* [Exercise objective]:
If a line in the data below holds the word "back", copy it.

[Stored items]
# # # #

/-- The failure that is taken in place of a trap, in issue order: `due` are the agent's failures before this point of R89, and now every report is there,
and every failed result (R90, R171). A trap of step 1 or 2 of R377 comes before those that were due already; where it goes to `utvec`, or to the firmware's
vector, one that this wait has found is taken instead (R370 step 2), and where it goes to the supervisor all of them stay pending. -/
def State.foundFailure (s : State) (due : List Failure) (t : Trap) : Option Failure :=
  if !t.beforeFailures then s.me.failures.head?
  else if s.me.takesAtUtvec t || decide (2 ≤ s.me.level) then s.me.failures.find? fun f => !due.contains f
  else none

/-- Every report of the agent whose turn it is has reached the core, and its failures are due: a point of R89. -/
def State.dueFailures (s : State) : State :=
  (s.deliverAll s.me.uid).upd fun a => { a with failures := a.failures.map fun f => { f with armed := true } }

/-- TAKING A TRAP, for the agent whose turn it is: where results are in flight they are waited for first (spec/03 R89), and the trap is
taken at the boundary at which they have arrived (`EVENT_BOUNDARY`); otherwise it is taken now. A failure found at this point is taken instead
(`State.foundFailure`); what it displaces stays pending, or comes up again with its chain. -/
def State.takeTrap (s : State) (t : Trap) : State :=
  if s.me.mustWait t then s.upd fun a => { a with life := .trapping t }
  else
    let due := s.me.failures.filter Failure.armed
    let s := s.dueFailures.upd fun a => { a with life := .ready }
    match s.foundFailure due t with
    | none => (s.upd fun a => a.dropEvent t).enterTrap t
    | some f =>
      let g := s.me.hereTrap f.trap
      if s.me.mustWait g then s.upd fun a => { a with life := .trapping g }
      else (s.upd fun a => { a with failures := dropOne f a.failures }).enterTrap g

/-! ### Returning from a user trap (spec/15 R371) -/

/-- Entry F of a restored residue takes the rounding mode, `SP` and the trap enables as they now stand; the others keep what they captured. -/
def Agent.refreshF (a : Agent) (f : Nat) (e : Entry) : Entry := if e.seq = f then { e with rm := a.fprm, sp := a.fpsp, en := a.fpen } else e

/-- An asynchronous cause that was held while `UTA` was set (R372) is marked as such: those are taken in their arrival order (R377). -/
def Trap.held (t : Trap) : Trap := { t with seq := 1 }

/-- A residue entry that comes back raises its flags after what the handler wrote to `fpcsr`, where no `mtcr` of the interrupted stream followed
it: cluster 0 of the example after R402 runs entry F again and sets OF (spec/15 R371). -/
def Agent.resumeEra (a : Agent) (era : Nat) (e : Entry) : Entry := if e.era = era then { e with era := a.fpera } else e

/-- THE RETURN FROM A USER TRAP: a residue set aside comes back with its `vl`, its restart indices and the scalar program counter; otherwise the
program counter is `uepc`. `UTA` is clear. A park of a wait marker that the stop ended goes on (spec/02 R469). -/
def Agent.leaveUser (a : Agent) : Agent :=
  let b := { a with uta := false, late := a.late.map Trap.held }
  match a.aside with
  | none => { b with pc := a.uepc &&& ~~~1 }
  | some r =>
    { b with queue := r.queue.map fun e => a.resumeEra r.era (a.refreshF r.f e), done := r.done, vl := r.vl, pc := r.pc, aside := none,
             vfmcLog := r.log,
             life := if r.marked then .parked .marker else b.life, marked := r.marked,
             nextSeq := (r.queue.getLast?.map fun e => e.seq + 1).getD a.nextSeq }

/-! ### Hazards (spec/03 R87) -/

/-- The registers an instruction reads and writes: `x` and `k`. -/
structure Needs where
  xr : List Reg := []
  xw : List Reg := []
  kr : List Reg4 := []
  kw : List Reg4 := []
  deriving DecidableEq, Repr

# # # #

* [Exercise solution]:
/-- A residue entry that comes back raises its flags after what the handler wrote to `fpcsr`, where no `mtcr` of the interrupted stream followed
/-- THE RETURN FROM A USER TRAP: a residue set aside comes back with its `vl`, its restart indices and the scalar program counter; otherwise the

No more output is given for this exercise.